80年代青春歌謡365アーティスト365曲 vol.140
哀愁ピュセル 伊藤美紀
作詞 栃内淳
作曲 井上ヨシマサ
編曲 船山基紀
発売 1987年7月
期待を背負ったホリプロスカウトキャラバン・グランプリ受賞アイドルの自身最高セールスとなったセカンドシングル
伊藤美紀は1987年5月に『小娘ハートブレイク』で歌手デビューしました。なんといってもホリプロスカウトキャラバンでグランプリを獲得したということで、事務所の期待を一身に背負ってのデビューだったわけです。それまでのグランプリ受賞者としては、榊原郁恵、能瀬恵子、比企理恵、堀ちえみ、大沢逸美、井森美幸、山瀬まみらがいて、それ以後ですと戸田菜穂、上原さくら、佐藤仁美、深田恭子、空山あや、石原さとみ、石橋杏奈、足立梨花、小島瑠璃子と、なかなかバラエティに富んだメンバーが芸能界で活躍してきました。当然伊藤美紀についても、期待されてデビューしたわけで、まだまだ当時は、アイドルデビューしたらまずは各テレビ局などの新人賞を目指すというのが、定番のコースであったのです。
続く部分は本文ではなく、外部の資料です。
/-- What the clauses of `Obligations.TwinCommands` suppose can be met. -/
theorem test_TwinCommands_met :
    (∃ s : State, ∃ r, ∃ copy : Nat, ∃ rs : List (Nat × Nat), ∃ tiles, rs = (List.range (pf r 16 4)).map (fun i => (pf r (24 + 16 * i) 8, pf r (32 + 16 * i) 8)) ∧ Passes 0x080D aH .active (fun p => 24 ≤ p.length && p.length == 24 + 16 * recNat p 16 4) (resvAt [(20, 4)]) r s ∧ (rs ++ [(pf r 8 8, areaBytes)]).foldl (fun (l : Option (List Nat)) q => match l, tileAddrs s.m (slotOf r) 0x03 q.1 q.2 with | some l, some k => some (l ++ k) | _, _ => none) (some []) = some tiles ∧ pf r 0 2 < 8192 ∧ pf r 4 4 ≤ 1000 ∧ addrOk (pf r 8 8) = true ∧ pf r 8 8 % 2048 = 0 ∧ 1 ≤ pf r 16 4 ∧ pf r 16 4 ≤ 64 ∧ rs.all (fun q => addrOk q.1 && q.1 % 2048 == 0 && q.2 % 2048 == 0 && q.2 != 0) = true ∧ rs.foldl (fun a q => a + q.2) 0 + areaBytes = copy ∧ s.m.ctxs.foldl (fun a e => a + (if e.1 = slotOf r then 0 else match e.2.el.src with | some s => 2048 * s.ranges | none => 0)) 0 + rs.foldl (fun a q => a + q.2) 0 ≤ 0x8000000000) ∧
    (∃ s : State, ∃ r, ∃ g, ∃ n, AcceptsTwin r s g ∧ ((∀ k o, (k, some o) ∈ s.m.twins → sameAreas o g = false)) ∧ n = ((List.range (s.m.twins.length + 1)).find? (fun k => (tget none s.m.twins k).isNone)).getD 0) ∧
    (∃ s : State, ∃ r, ∃ g, ∃ n, ∃ o, AcceptsTwin r s g ∧ s.m.twins.findSome? (fun e => e.2.bind (fun o => if sameAreas o g then some (e.1, o) else none)) = some (n, o)) ∧
    (∃ s : State, ∃ r, ∃ src, ∃ q, q = newOp s.m r.port 0x080E (slotOf r) ∧ Passes 0x080E aH .active (lenIs 24) (resvAt [(2, 2)]) r s ∧ pf r 0 2 < 8192 ∧ pf r 16 8 = (pf r 8 8 + 1) % 2 ^ 64 ∧ inFlight (getCtx s.m (slotOf r)) = [] ∧ (getCtx s.m (slotOf r)).el.restore = none ∧ (getCtx s.m (slotOf r)).el.park = none ∧ (getCtx s.m (slotOf r)).el.src = some src ∧ src.peerM = pf r 0 2) ∧
    (∃ s : State, ∃ c, ∃ src, ∃ st, ∃ src', (getCtx (saveForCommit s.m c st src) c).el.src = some src' ∧ (getCtx s.m c).el.src = some src ∧ commitStep (getCtx s.m c) = some st ∧ src.commit = none ∧ (getCtx s.m c).el.restore = none ∧ (getCtx s.m c).st = .active) ∧
    (∃ s : State, ∃ pk, ∃ m1, ∃ n, ∃ g, Arrives s.m 0x38 pk m1 ∧ regOf m1 pk = some (n, g) ∧ tileFits g pk = true) ∧
    (∃ s : State, ∃ pk, ∃ m1, ∃ n, ∃ g, Arrives s.m 0x39 pk m1 ∧ regOf m1 pk = some (n, g) ∧ g.inHand.length = recNat pk.data 8 4 ∧ ((recNat pk.data 12 1 ≠ 0 ∨ ∀ e ∈ g.inHand, e.2 = noTile))) ∧
    (∃ s : State, ∃ pk, ∃ m1, ∃ n, ∃ g, Arrives s.m 0x39 pk m1 ∧ regOf m1 pk = some (n, g) ∧ g.inHand.length = recNat pk.data 8 4 ∧ recNat pk.data 12 1 = 0 ∧ ((∃ e ∈ g.inHand, e.2 ≠ noTile))) ∧
    (∃ s : State, ∃ pk, ∃ m1, ∃ src, ∃ k, Arrives s.m 0x3A pk m1 ∧ srcOf m1 pk = some src ∧ src.commit = some k ∧ recNat pk.data 0 8 = k.step) ∧
    (∃ s : State, ∃ pk, ∃ m1, ∃ src, ∃ k, Arrives s.m 0x3B pk m1 ∧ srcOf m1 pk = some src ∧ src.commit = some k ∧ recNat pk.data 0 8 = k.step) ∧
    (∃ s : State, ∃ c, ∃ k, (getCtx s.m c).el.src.bind (·.commit) = some k) ∧
    (∃ s : State, ∃ pk, ∃ m1, ∃ n, ∃ g, Arrives s.m 0x3C pk m1 ∧ regNamed m1 pk = some (n, g) ∧ holdsStep g (recNat pk.data 0 8) = true) ∧
    (∃ s : State, ∃ pk, ∃ m1, ∃ src, ∃ e, Arrives s.m 0x3D pk m1 ∧ srcOf m1 pk = some src ∧ (getCtx m1 (pk.peer / 4096)).el.restore = some e) ∧
    (∃ s : State, ∃ pk, ∃ m1, ∃ src, ∃ e, Arrives s.m 0x3E pk m1 ∧ srcOf m1 pk = some src ∧ (getCtx m1 (pk.peer / 4096)).el.restore = some e ∧ recNat pk.data 12 1 = 0 ∧ e.got.length = recNat pk.data 8 4) ∧
    (∃ s : State, ∃ c, ∃ e, (getCtx s.m c).el.restore = some e) :=
  ⟨by
      obtain ⟨tiles, ht⟩ := some_of (x := (((List.range (pf twReq 16 4)).map (fun i => (pf twReq (24 + 16 * i) 8, pf twReq (32 + 16 * i) 8))) ++ [(pf twReq 8 8, areaBytes)]).foldl (fun (l : Option (List Nat)) q => match l, tileAddrs (own act).m (slotOf twReq) 0x03 q.1 q.2 with | some l, some k => some (l ++ k) | _, _ => none) (some [])) (by decide +kernel)
      exact ⟨(own act), twReq, (areaBytes + 2048), _, tiles, rfl, passes_of (by decide +kernel), ht, by decide +kernel⟩,
   ⟨(own act), (mk 0x080C .host 4097 (w2 [8191, 4097] ++ w1 [2, 0, 0, 0] ++ w4 [0, 0, 2048, 0, 0x100000, 0, 2048, 0, 0x200000, 0])), reg1, 0, ⟨passes_of (by decide +kernel), by decide +kernel⟩, (by intro k o h; cases h), by decide +kernel⟩,
   ⟨(onM (own act) (fun m => { m with twins := [(0, some { reg1 with peerM := 1, last := some 9 })] })), (mk 0x080C .host 4097 (w2 [8191, 4097] ++ w1 [2, 0, 0, 0] ++ w4 [0, 0, 2048, 0, 0x100000, 0, 2048, 0, 0x200000, 0])), reg1, 0, ({ reg1 with peerM := 1, last := some 9 }), ⟨passes_of (by decide +kernel), by decide +kernel⟩, by decide +kernel⟩,
   ⟨(twS (fun y => y)), (mk 0x080E .host 4097 (w2 [1, 0] ++ w4 [0, 0xFFFFFFFF, 0xFFFFFFFF, 0, 0])), src0, _, rfl, passes_of (by decide +kernel), by decide +kernel⟩,
   by
      obtain ⟨e, he⟩ := some_of (x := (getCtx (saveForCommit comS.m 1 0 src0) 1).el.src) (by decide +kernel)
      exact ⟨comS, 1, src0, 0, e, he, by decide +kernel⟩,
   ⟨(rel (twR) (pkt0 0x38 0 (zs 32))), (pkt0 0x38 0 (zs 32)), (twR).m, 0, reg0, by decide +kernel⟩,
   ⟨(rel (twR) (pkt0 0x39 0 (zs 32))), (pkt0 0x39 0 (zs 32)), (twR).m, 0, reg0, by decide +kernel⟩,
   ⟨(rel (onM twR (fun m => { m with twins := [(0, some { reg0 with inHand := [(0, { data := zs 2048, poison := [] })] })] })) (pkt0 0x39 0 (padTo 32 (zs 8 ++ w4 [1])))), (pkt0 0x39 0 (padTo 32 (zs 8 ++ w4 [1]))), (onM twR (fun m => { m with twins := [(0, some { reg0 with inHand := [(0, { data := zs 2048, poison := [] })] })] })).m, 0, ({ reg0 with inHand := [(0, { data := zs 2048, poison := [] })] }), by decide +kernel⟩,
   ⟨(rel (twS (fun y => { y with src := some { src0 with commit := some com0 } })) (pkt0 0x3A 0 (zs 32))), (pkt0 0x3A 0 (zs 32)), (twS (fun y => { y with src := some { src0 with commit := some com0 } })).m, ({ src0 with commit := some com0 }), com0, by decide +kernel⟩,
   ⟨(rel (twS (fun y => { y with src := some { src0 with commit := some com0 } })) (pkt0 0x3B 0 (zs 32))), (pkt0 0x3B 0 (zs 32)), (twS (fun y => { y with src := some { src0 with commit := some com0 } })).m, ({ src0 with commit := some com0 }), com0, by decide +kernel⟩,
   ⟨(twS (fun y => { y with src := some { src0 with commit := some com0 } })), 1, com0, by decide +kernel⟩,
   ⟨(rel (twR) (pkt0 0x3C 0 (zs 32))), (pkt0 0x3C 0 (zs 32)), (twR).m, 0, reg0, by decide +kernel⟩,
   ⟨(rel (twS (fun y => { y with restore := some res0 })) (pkt0 0x3D 0 (zs 32))), (pkt0 0x3D 0 (zs 32)), (twS (fun y => { y with restore := some res0 })).m, src0, res0, by decide +kernel⟩,
   ⟨(rel (twS (fun y => { y with restore := some res0 })) (pkt0 0x3E 0 (zs 32))), (pkt0 0x3E 0 (zs 32)), (twS (fun y => { y with restore := some res0 })).m, src0, res0, by decide +kernel⟩,
   ⟨(twS (fun y => { y with restore := some res0 })), 1, res0, by decide +kernel⟩⟩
同期のライバルとしては、酒井法子、立花理佐が強力で、中村由真、仁藤優子、畠田理恵、BaBe、真弓倫子、守谷香、森高千里、石田ひかり、小沢なつき、小川範子なども1987年のデビュー。ソロとしての工藤静香も1987デビューです。そんな中で一歩抜きんでるということは、なかなか大変なことだったでしょう。伊藤美紀も確かに可愛らしいルックスの16歳の女の子ではありましたが、そこから抜けていくためには、何かひとつ武器が欲しいというのは当然あったでしょう。もっとも賞レースという点では、伊藤美紀は同じ事務所の他の同期への忖度なのかどうか、あまり積極的ではなかったかもしれません。
デビュー曲『小娘ハートブレイク』は事務所やレコード会社の売り出しの効果もあってか、オリコン最高18位、売上3.4万枚とまずまずのスタートなったところで、同じ作詞・作曲のコンビによりリリースしたのが『哀愁ピュセル』でした。デビュー曲はマイナー調ではありましたが、ディスコミュージックを意識したようなテンポある曲でしたが、この『哀愁ピュセル』も基本的にはその路線を踏襲したものになっています。作詞の栃内淳、作曲の井上ヨシマサとも5枚目のシングルまでをコンビで手掛けることになりますが、特に井上ヨシマサは他のアーティストにも多くのヒット曲を提供している作曲家です。代表曲としては、光GENJI『Diamondハリケーン』、AKB48『RIVER』『真夏のSounds good!』『Everyday、カチューシャ』、中山美穂『Rosa』『Mellow』、浅香唯『TRUE LOVE』、荻野目洋子『スターダスト・ドリーム』、小泉今日子『Smile Again』、田原俊彦『KID』、島田奈美『タンポポの草原』、西村知美『Blueberry Jam』、水谷麻里『バカンスの嵐』など、男女問わずアイドルに多くの曲を提供してきています。
ジャンプアップを狙ったこのセカンドシングルは、結果としてオリコン最高13位、売上4.5万枚と、前作を上回る結果を残したのです。このあたりは、事務所の力、ホリプロスカウトキャラバン・グランプリというブランド力の力も大きかったのではないでしょうか。楽曲としてはさほど目立つ出来ではありませんでしたし、良くも悪くも無難なものだという印象。そして辛いのは伊藤美紀の歌唱力で、お世辞にも上手というレベルにはなく、そこで何か武器をというのも、なかなか厳しいところ。
その後3枚目のシングル『UBU』(1987年10月)まではトップ20入り(オリコン16位)を果たすものの、デビュー2年目となった4枚目以降は早くも下降線に。栃内淳&井上ヨシマサの手を離れたあとは、曲も迷走していき、『やる気マンマン体操』(1988年8月)なんて、いやはや…。結局アイドル歌手として大成することはなく女優に転身し、1990年代はテレビドラマなどで活躍をしていました。